In providing a technology and generating data and valuable knowledge that will benefit chemical industries, this research will ultimately have a positive impact on society. New and improved pharmaceuticals, agrochemicals and materials will be developed, giving society better healthcare, food security and technology. More efficient and sustainable routes to known compounds will also lead to reduced costs.
This research will have an impact on academics across several areas of the physical sciences. Those working in organometallic chemistry and catalysis will benefit from the technology, as more efficient routes to catalyst synthesis, reaction screening and optimisation will be available. The data generated and searchable databases developed will also be valuable to researchers in these areas, in addition to those working in mechanistic and physical organic chemistry. Information relating to the technology will be valuable to process chemists and chemical engineers, as it can be translated to flow-reactors for similar or different purposes.

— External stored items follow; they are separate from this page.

/-- Whether a region map is well formed (R334). -/
def regionMapOk (s : State) (es : List Nat) : Bool :=
  es.all (fun v =>
    let r := regionEntry v
    v / 2 ^ 202 = 0 && r.owner < cellCount s && (List.finRange 3).all (fun i => r.lo[i].sle r.hi[i])) &&
  (match es.getLast? with
    | some v => isWholeSpace (regionEntry v)
    | none => false)

/-- The pieces of n bytes from a virtual address on, one for each of its pages. -/
def pagePieces (owner base n : Nat) : List Nat → List (Nat × Nat × Nat)
  | [] => []
  | p :: ps =>
    let k := min n (65536 - base % 65536)
    (owner, p + base % 65536, k) :: pagePieces owner (base + k) (n - k) ps

/-- The pieces of memory of the pools of the owners, in increasing cell number (R307, R334). -/
def poolPieces (s : State) (pool bytes : Nat) : List Nat → Option (List (Nat × Nat × Nat))
  | [] => some []
  | c :: cs => (agentPages s (pool + c * bytes) bytes).bind (fun l =>
      (poolPieces s pool bytes cs).map (fun l' => pagePieces c (pool + c * bytes) bytes l ++ l'))

/-- What a define answers: a status, or the space (R334). -/
def defineSpace (s : State) (num : Fin 16) (a : Nat) : Nat ⊕ Space :=
  let ctxid := (ccOf s).desc.ctxid
  if (spaceOf s ctxid num).isSome then .inl 1
  else if a % 64 ≠ 0 then .inl 2
  else
    match agentPages s a 64 with
    | none => .inl 4
    | some pg =>
      let v := natOf (pagedBytes s pg a 64)
      let w : BitVec 512 := BitVec.ofNat 512 v
      if !spaceDescOk v then .inl 2
      else
        let n := bitsOf w 139 128 + 1
        let map := bitsOf w 63 0
        match agentPages s map (32 * n) with
        | none => .inl 4
        | some mpg =>
          let es := mapEntries (pagedBytes s mpg map (32 * n)) n
          if !regionMapOk s es then .inl 2
          else
            let rs := BitVec.ofNat 2 (bitsOf w 145 144)
            let pslots := bitsOf w 156 152
            let size := 2 ^ pslots * (2 ^ (5 + rs.toNat) + 16)
            let regions := es.map regionEntry
            let owners := (List.range 1024).filter (fun c => regions.any (fun r => r.owner = c))
            match poolPieces s (bitsOf w 127 64) size owners with
            | none => .inl 4
            | some pieces =>
              .inr ⟨ctxid, num, bitsOf w 223 192, BitVec.ofNat 8 (bitsOf w 167 160), pslots, rs, regions,
                [], [], [], [], pieces⟩

/-- The ranges of memory that a define reads, as far as what stands there now says: its descriptor and its map (R334). -/
def defineRanges (s : State) (a : Nat) : List (Nat × Nat) :=
  if a % 64 ≠ 0 then []
  else
    (a, 64) :: match agentPages s a 64 with
      | none => []
      | some pg =>
        let v := natOf (pagedBytes s pg a 64)
        let w : BitVec 512 := BitVec.ofNat 512 v
        if spaceDescOk v then [(bitsOf w 63 0, 32 * (bitsOf w 139 128 + 1))] else []

/-- The virtual pages of a range in the global range of addresses. -/
def rangePages (base n : Nat) : List Nat :=
  ((List.range ((base % 65536 + n + 65535) / 65536)).map (fun i => base / 65536 + i)).filter (fun p => p < 2 ^ 39)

All researchers involved will benefit significantly from having the opportunity to carry out this programme of research. The PDRAs will expand their research and technical skills in areas that are of direct relevance to industry, such as organic/organometallic synthesis and analysis, catalysis and chemical engineering. They will benefit from working with a multi-disciplinary team, in addition to liaising with members of the industrial advisory board. They will have ample opportunity to present results to a range of audiences (conference, industrial and departmental meetings) and will be involved in manuscript preparation, thus strengthening skills of importance to future employers. Further training in generic skills such as research management and public engagement will be offered through courses. The PI and CoIs will benefit hugely from having the opportunity to work together and become an internationally-leading team in electrochemical flow technology for metal catalyst screening and optimisation. In addition to the anticipated outputs from this specific research, it is likely to lead to future collaboration with other internationally-leading researchers.